Прямое попадание - [23]
- Ну стреляй же, Назар, в своих воробьев, где ты их видишь-то? Не один тут, стреляй давай!
Пожалуйста, пожалуйста, мне все равно. Вон они, не долетит... Так и знал...
- Куда ты целился-то, дура? Надо, чтоб мушка в прорези была! Ниже мишени! Охотник!
- Чуть-чуть не попал, Назар...
- Чуть-чуть не считается.
"Чуть-чуть не считается"! Подумаешь, меткачи какие нашлись!
От угла с пустыми ведрами в одной руке шла Мария Николаевна, в телогрейке и шерстяном платке, домработница Крючковых. Голову она всегда держала немного набок, темное платье ее было до земли, смотрела Марья Николаевна вниз, рассеянно поглядывая вперед.

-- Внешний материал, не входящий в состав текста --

-- ==== Sys2Proof/Certificates/Slice0/Obligations.lean ====
section
/-! DEFINITION. The statements for the provers. -/

open Sys2Proof Sys2Proof.Machine Sys2Proof.Safety

/-- ADD … MAXU and SEL (R106): RD takes the table's value of RA and RB, s0 stays 0; every other register, every predicate, the rest of the Stage and
of the device keep their values, and the Prompter runs on in sequence. -/
def Obligations.ScalarRegisterOperations : Prop :=
  ∀ (p : Iss) (i : Inst) (rd ra rb : BitVec 5) (s : State), Canon s → Issues s p i [rd, ra, rb] → SeqIn s p.stage i →
    let a := (s.stage p.stage).prm.reg ra
    let b := (s.stage p.stage).prm.reg rb
    let w := WritesReg s p.stage rd
    w (a + b) (exec (.add p rd ra rb) s) ∧ w (a - b) (exec (.sub p rd ra rb) s) ∧ w (a * b) (exec (.mul p rd ra rb) s)
    ∧ w (BitVec.ofInt 64 (a.toInt * b.toInt / 2 ^ 64)) (exec (.mulh p rd ra rb) s)
    ∧ w (BitVec.ofNat 64 (a.toNat * b.toNat / 2 ^ 64)) (exec (.mulhu p rd ra rb) s)
    ∧ w (if b = 0 then BitVec.allOnes 64 else a / b) (exec (.divu p rd ra rb) s)
    ∧ w (if b = 0 then a else a % b) (exec (.remu p rd ra rb) s)
    ∧ w (if b = 0 then BitVec.allOnes 64 else BitVec.ofInt 64 (a.toInt.tdiv b.toInt)) (exec (.div p rd ra rb) s)
    ∧ w (if b = 0 then a else BitVec.ofInt 64 (a.toInt.tmod b.toInt)) (exec (.rem p rd ra rb) s)
    ∧ w (a &&& b) (exec (.and p rd ra rb) s) ∧ w (a ||| b) (exec (.or p rd ra rb) s) ∧ w (a ^^^ b) (exec (.xor p rd ra rb) s)
    ∧ w (a <<< (b.toNat % 64)) (exec (.shl p rd ra rb) s) ∧ w (a >>> (b.toNat % 64)) (exec (.shr p rd ra rb) s)
    ∧ w (a.sshiftRight (b.toNat % 64)) (exec (.sra p rd ra rb) s)
    ∧ w (if a.toInt ≤ b.toInt then a else b) (exec (.min p rd ra rb) s)
    ∧ w (if a.toInt ≤ b.toInt then b else a) (exec (.max p rd ra rb) s)
    ∧ w (if a.toNat ≤ b.toNat then a else b) (exec (.minu p rd ra rb) s)
    ∧ w (if a.toNat ≤ b.toNat then b else a) (exec (.maxu p rd ra rb) s)
    ∧ ∀ q : BitVec 3, w (if (s.stage p.stage).prm.pred q then a else b) (exec (.sel p rd ra rb q) s)

/-- CLZ, POPC and PRD (R106): leading zeros 0-64, set bits, the eight predicates in [7:0].

RDSPEC (R108): each special value; the CCLK count is a free value (log entry 12) and any other SPEC an illegal-instruction fault that
leaves RD alone. -/
def Obligations.CountsAndSpecialValues : Prop :=
  (∀ (p : Iss) (i : Inst) (rd ra : BitVec 5) (s : State), Canon s →
    (Issues s p i [rd, ra] → SeqIn s p.stage i →
      let a := (s.stage p.stage).prm.reg ra
      (∃ k : Nat, k ≤ 64 ∧ (∀ j, j < k → a.getLsbD (63 - j) = false) ∧ (k < 64 → a.getLsbD (63 - k) = true)
        ∧ WritesReg s p.stage rd (BitVec.ofNat 64 k) (exec (.clz p rd ra) s))
      ∧ WritesReg s p.stage rd (BitVec.ofNat 64 (Finset.univ.filter (fun j : Fin 64 => a.getLsbD j.val = true)).card) (exec (.popc p rd ra) s))
    ∧ (Issues s p i [rd] → SeqIn s p.stage i → ∃ v : W64, (∀ q : BitVec 3, v.getLsbD q.toNat = (s.stage p.stage).prm.pred q) ∧ v.toNat < 256
        ∧ WritesReg s p.stage rd v (exec (.prd p rd) s)))
  ∧ (∀ (p : Iss) (i : Inst) (rd : BitVec 5) (s : State), Canon s → Issues s p i [rd] →
    let w := fun (spec : BitVec 8) (v : W64) => WritesReg s p.stage rd v (exec (.rdspec p rd spec) s)
    (SeqIn s p.stage i →
      w 0x00 (if i.lead then BitVec.ofNat 64 i.vrank else 0) ∧ w 0x01 i.mb ∧ w 0x02 (if i.lead then BitVec.ofNat 64 i.step else 0)
      ∧ w 0x03 (BitVec.ofNat 64 i.index) ∧ w 0x04 (BitVec.ofNat 64 i.count) ∧ w 0x05 (BitVec.ofNat 64 i.ctx)
      ∧ w 0x06 (if i.lead then 1 else 0) ∧ w 0x10 (BitVec.ofNat 64 p.stage) ∧ w 0x11 (BitVec.ofNat 64 s.link.me) ∧ w 0x12 (s.rd .clkTime)
      ∧ ∃ (t : State) (v : W64), exec (.rdspec p rd 0x13) s = .next t ∧ RegIs s t p.stage rd v ∧ FlowsOn s t p.stage ∧ PrompterOnly s t p.stage)
    ∧ ∀ spec : BitVec 8, spec ∉ ([0x00, 0x01, 0x02, 0x03, 0x04, 0x05, 0x06, 0x10, 0x11, 0x12, 0x13] : List (BitVec 8)) →
        exec (.rdspec p rd spec) s = .next (s.kernelFault p.stage ⟨.illegal, ⟨(s.stage p.stage).prm.pc, 0, 0x38⟩, 0, none⟩))

/-- The compares and the predicate operations write PD alone (R106, R107), PWR the eight predicates from RA[7:0]. -/
def Obligations.CompareAndPredicateOperations : Prop :=
  ∀ (p : Iss) (i : Inst) (pd qa qb : BitVec 3) (ra rb : BitVec 5) (imm : W32) (s : State), Canon s →
    let a := (s.stage p.stage).prm.reg ra
    let b := (s.stage p.stage).prm.reg rb
    let c := imm.signExtend 64
    let x := (s.stage p.stage).prm.pred qa
    let y := (s.stage p.stage).prm.pred qb
    let w := WritesPred s p.stage pd
    (Issues s p i [ra, rb] → SeqIn s p.stage i →
      w (decide (a = b)) (exec (.ceq p pd ra rb) s) ∧ w (decide (a ≠ b)) (exec (.cne p pd ra rb) s)
      ∧ w (decide (a.toInt < b.toInt)) (exec (.clt p pd ra rb) s) ∧ w (decide (a.toInt ≤ b.toInt)) (exec (.cle p pd ra rb) s)
      ∧ w (decide (a.toNat < b.toNat)) (exec (.cltu p pd ra rb) s) ∧ w (decide (a.toNat ≤ b.toNat)) (exec (.cleu p pd ra rb) s))
    ∧ (Issues s p i [ra] → SeqIn s p.stage i →
      w (decide (a = c)) (exec (.ceqi p pd ra imm) s) ∧ w (decide (a ≠ c)) (exec (.cnei p pd ra imm) s)
      ∧ w (decide (a.toInt < c.toInt)) (exec (.clti p pd ra imm) s) ∧ w (decide (a.toInt ≤ c.toInt)) (exec (.clei p pd ra imm) s)
      ∧ w (decide (a.toNat < c.toNat)) (exec (.cltui p pd ra imm) s) ∧ w (decide (a.toNat ≤ c.toNat)) (exec (.cleui p pd ra imm) s)
      ∧ ∃ t, exec (.pwr p ra) s = .next t ∧ (∀ q : BitVec 3, (t.stage p.stage).prm.pred q = a.getLsbD q.toNat)
          ∧ (∀ r, (t.stage p.stage).prm.reg r = (s.stage p.stage).prm.reg r) ∧ FlowsOn s t p.stage ∧ PrompterOnly s t p.stage)
    ∧ (Issues s p i [] → SeqIn s p.stage i →
      w (x && y) (exec (.pand p pd qa qb) s) ∧ w (x || y) (exec (.por p pd qa qb) s) ∧ w (x != y) (exec (.pxor p pd qa qb) s)
      ∧ w (!x) (exec (.pnot p pd qa) s))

- Васьк, а если в ведро, дырка будет? - разошелся Петька Иванов. Знал же прекрасно, что это соседка Андрея.
- По ведру? - Ворона посмотрел на Марью Николаевну. - Не, эти толстые, ничего не будет.
- А попробуем, Васьк! Вдруг будет. Она наберет, а вода струйкой писать будет!
- Да зачем, - как можно спокойней сказал Андрей, - в ведра-то не надо... - Он не верил, что легкая пулька пробьет ведро, но все же так можно и в человека попасть.
Пистолет в руках Иванова, друг называется, дернулся, и раздался звонкий щелчок на всю улицу. Марья Николаевна вскинула свободную руку, как бы для того, чтобы перекреститься, и испуганно вскрикнула: "Ой!" Ребята прыснули и отвернулись - дескать, это не мы. Откуда же мы, когда мы вообще спиной стоим?
- Ах, бандиты, - удивленно сказала Марья Николаевна. - Вы что это, безобразники, делаете? Вы что это надумали, в людей пулять?
Васька поспешно толкал пистолет за пазуху, ребята в немом хохоте трясли плечами.
- Сейчас матерям все расскажу! Это что за безобразие, пулять из рогатки в людей! Что вздумали? И наш Андрей здесь? Водись, водись с разной шпаной, они тебя научат! Всему!..
Не поворачиваясь, Васька, а за ним все пошли прямо от нее. Марья Николаевна замолчала.
- Андрюха, тебе дома будет? - спросил Викторов.
- Она не скажет... - Никогда не ябедничала.
- У них в доме, что ль, живет? - спросил Ворона.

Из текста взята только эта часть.